Can you share any more specs on your tank? Size of tank, type of fish you are keeping, etc? 
Did I mention that we love to see pics??


----------



## The New Boy

Current tank is a Juwel 120 (i think) currently without fish :-( but the reason is that this tank is on its way to a friend & due in about 2 weeks is a tank measuring L 120cm x w 40cm x H54cm, which I intend to take time over setting up & hopefully create some kind of cool homemade backgorund & then keep malawi cichlids.

So i'm just currently looking for ideas over the background & then I hope to give you a guys step by step of how it comes along including pictures..!


----------



## aunt kymmie

That sounds awesome. I love following build threads. Looking forward to watching your progress, step by step, and with pictures! :-D


----------



## The New Boy

So has anybody actually used the magnet or perspex bottom idea for a background..?
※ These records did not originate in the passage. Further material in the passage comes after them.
-- ==== Sys2Proof/Machine/MemOps.lean ====
section
/-! DEFINITION. Loads, stores, prefetch, atomics, reductions and cistern operations (R216 to R228, R234 to R236), and the steps that complete them. -/

namespace Sys2Proof.Machine

/-- The scope of an ORDSC or SC field (R144); none is relaxed. -/
def ordScope (o : BitVec 3) : Option Scope := Scope.ofCode o.toNat

/-- What the checks of steps 3 to 5 come to for a memory word: go on, or the issue they end in; with helper lanes alone a failed check is silent (R20, R154). -/
def Ctx.orElse (c : Ctx) (r : Chk Unit) (silent : Issue) (go : Issue) : Issue :=
  match r with
  | .ok () => go
  | .error .notReady => .notReady
  | .error (.trap cause lane info) => if c.thr = 0 then silent else .trap c.s cause lane info

/-- Step 6 and the watch check of a memory word (R153, R288). -/
def Ctx.stepSix (c : Ctx) (size : Nat) (sp : Option Space) (rd wr : Bool) (va : Nat → Dword) (go : Issue) : Issue :=
  match c.badLane size sp va with
  | some (l, cause) => .trap c.s cause (some l) (va l)
  | none => match c.watchLane size rd wr va with
    | some l => .trap c.s .watch (some l) (va l)
    | none => go

/-- A site that resolved quickens (R307). -/
def Ctx.record (c : Ctx) (q : Option (Nat × Bool)) : Ctx := match q with | some (code, uni) => c.quicken assume54 code uni | none => c

/-- A LOAD of `width` bytes into n rows (R216, R217). -/
def loadWith (i : Instr) (w : ML) (width n : Nat) (sign : Bool) (tag : Tag) (s : State) : Host.Outcome State Fault Refusal :=
  runWord i w.toHdr s fun c =>
    let acq := ordScope w.ordsc
    let d := w.d.toNat
    let dst := (List.range n).map (d + ·)
    let ak := akOf w.m
    let src := addrSrc w.a.toNat ak (names w.e .a)
    let va := addrLane c.g w.a.toNat ak (w.ofs.signExtend 64)
    if c.held then .notReady
    else if c.act = 0 then c.noAccess acq
    else
      let chk : Chk Unit := do
        checkBound c.g (dst ++ src.flatMap VSrc.rows)
        checkFull c.g dst src
      c.orElse chk (.done (c.finish (writeZeros c.g dst c.act tag))) <|
        let (c, sp, q) := c.space w.m va
        c.stepSix width sp true false va <|
          let lanes := (maskLanes c.act).filter fun l => c.thr.getLsbD l || (c.s.addrFault c.g.part width sp (va l)).isNone
          let (s, accs, why) := c.s.resolve c.g needR false (lanes.map fun l => (l, va l))
          match why with
          | some y => .stay (s.parkGroup c.g false y)
          | none =>
            if s.loadBehind c.g width accs then .notReady
            else
              let c := Ctx.record { c with s := s } q
              let (ret, s) := c.s.openRet c.g d n c.act tag false false acq.isSome
              let g := markEmpty c.g dst
              let c : Ctx := { c with s := s }
              let s := c.finish { g with holds := if acq.isSome then ret :: g.holds else g.holds }
              let s := (lanes.filter fun l => !(accs.any fun a => a.lane == l)).foldl (fun s l => s.deliver ret l 0 false) s
              let s := ((maskLanes c.act).filter fun l => !lanes.contains l).foldl (fun s l => s.deliver ret l 0 false) s
              .done (s.loads c.g ret (hintPrio (hintOf w.m)) width sign accs)

/-- LD_B8 -/
def execLdB8 (w : ML) (s : State) : Host.Outcome State Fault Refusal := loadWith (.ldB8 w) w 1 1 false .raw s
/-- LD_S8 -/
def execLdS8 (w : ML) (s : State) : Host.Outcome State Fault Refusal := loadWith (.ldS8 w) w 1 1 true .i32 s
/-- LD_B16 -/
def execLdB16 (w : ML) (s : State) : Host.Outcome State Fault Refusal := loadWith (.ldB16 w) w 2 1 false .raw s
/-- LD_S16 -/
def execLdS16 (w : ML) (s : State) : Host.Outcome State Fault Refusal := loadWith (.ldS16 w) w 2 1 true .i32 s
/-- LD -/
def execLd (w : ML) (s : State) : Host.Outcome State Fault Refusal := loadWith (.ld w) w 4 1 false (Tag.ofCode w.tag.toNat) s
/-- LD_B64 -/
def execLdB64 (w : ML) (s : State) : Host.Outcome State Fault Refusal := loadWith (.ldB64 w) w 8 2 false .raw s
/-- LD_B128 -/
def execLdB128 (w : ML) (s : State) : Host.Outcome State Fault Refusal := loadWith (.ldB128 w) w 16 4 false .raw s

/-- A STORE of `width` bytes from n rows (R218, R219): only thread lanes write (R20). -/
def storeWith (i : Instr) (w : MS) (width n : Nat) (s : State) : Host.Outcome State Fault Refusal :=
  runWord i w.toHdr s fun c =>
    let rel := ordScope w.ordsc
    let b := w.b.toNat
    let ak := akOf w.m
    let data : VSrc := ⟨b, false, names w.e .b, n⟩
    let srcs := addrSrc w.a.toNat ak (names w.e .a) ++ [data]
    let va := addrLane c.g w.a.toNat ak (w.ofs.signExtend 64)
    if c.held then .notReady
    else if c.thr = 0 then c.noAccess rel
    else if c.releaseWaits rel then .notReady
    else
      let chk : Chk Unit := do
        checkBound c.g (srcs.flatMap VSrc.rows)
        checkFull c.g [] srcs
      c.orElse chk (.done c.advance) <|
        let (c, sp, q) := c.space w.m va
        c.stepSix width sp false true va <|
          let (s, accs, why) := c.s.resolve c.g needW true ((maskLanes c.thr).map fun l => (l, va l))
          match why with
          | some y => .stay (s.parkGroup c.g true y)
          | none =>
            if s.storeBehind c.g width accs then .notReady
            else
              let c := Ctx.record { c with s := s } q
              let s := c.advance.release c.g.core rel
              .done (accs.foldl (c.storeLane (hintPrio (hintOf w.m)) b width) s)

/-- ST_B8 -/
def execStB8 (w : MS) (s : State) : Host.Outcome State Fault Refusal := storeWith (.stB8 w) w 1 1 s
/-- ST_B16 -/
def execStB16 (w : MS) (s : State) : Host.Outcome State Fault Refusal := storeWith (.stB16 w) w 2 1 s
/-- ST -/
def execSt (w : MS) (s : State) : Host.Outcome State Fault Refusal := storeWith (.st w) w 4 1 s
/-- ST_B64 -/
def execStB64 (w : MS) (s : State) : Host.Outcome State Fault Refusal := storeWith (.stB64 w) w 8 2 s
/-- ST_B128 -/
def execStB128 (w : MS) (s : State) : Host.Outcome State Fault Refusal := storeWith (.stB128 w) w 16 4 s

/-- PF (R222): each lane's line is fetched; a lane that cannot be is dropped, as is one whose address is not aligned to the 128 bytes that it fetches (log 65). It never traps: when its
guard or its address registers would trap any other word, every lane is dropped. -/
def execPf (w : ML) (s : State) : Host.Outcome State Fault Refusal :=
  runWord (.pf w) w.toHdr s fun c =>
    let ak := akOf w.m
    let src := addrSrc w.a.toNat ak (names w.e .a)
    let va := addrLane c.g w.a.toNat ak (w.ofs.signExtend 64)
    if c.act = 0 ∨ c.hurtRead.isSome then .done c.advance
    else
      let chk : Chk Unit := do
        checkBound c.g (src.flatMap VSrc.rows)
        checkFull c.g [] src
      match chk with
      | .error .notReady => .notReady
      | .error _ => .done c.advance
      | .ok () =>
        let s := (maskLanes c.thr).foldl (fun s l =>
          if windowOf (va l) = some .global ∧ (va l).toNat % 128 = 0 then
            match s.translate c.g.core c.g.part (va l) needR with
            | (s, .ok f) => if f.attr ≠ 1 then s.toL1 c.g (hintPrio (hintOf w.m)) (leafPa f (va l)) .warm else s
            | (s, .error _) => s
          else s) c.advance
        .done s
would love to hear any advantages / disadvantages of doing it this way

thanks


----------



## The New Boy

Ok people, 

things are moving slowly but surely with the background & i'm almost ready to place the order for the magnets to hold it in place, however I wondering if water behind the background will be an issue.

I'm thinking of siliconing (sp?) the magnets onto the background which would then give a 5mm gap between the back of the tank & the bg. 

I will make a couple of subtle holes within the bg to allow a 'flow' of water (to avoid it getting trapped & stagnant) & obviously make sure those holes had some kind of grill so fish couldnt get back there.

It seems logical to me, but wanted to run it past the forum people for your advice...

thanks in advance


----------



## teddyzaper

sounds like a great idea, im thinking of a way to make a background but ill prob just seal it on cause im lazy


----------



## hvacwizard

Just make a shallow hole and countersink the magnets that is if you got the thin style.


----------



## The New Boy

The magnets are the thin style, but I was worried that if I make the fit too close some water may get trapped & go stagnant..? 

could that happen..? or am I just overthinking everything

thanks


----------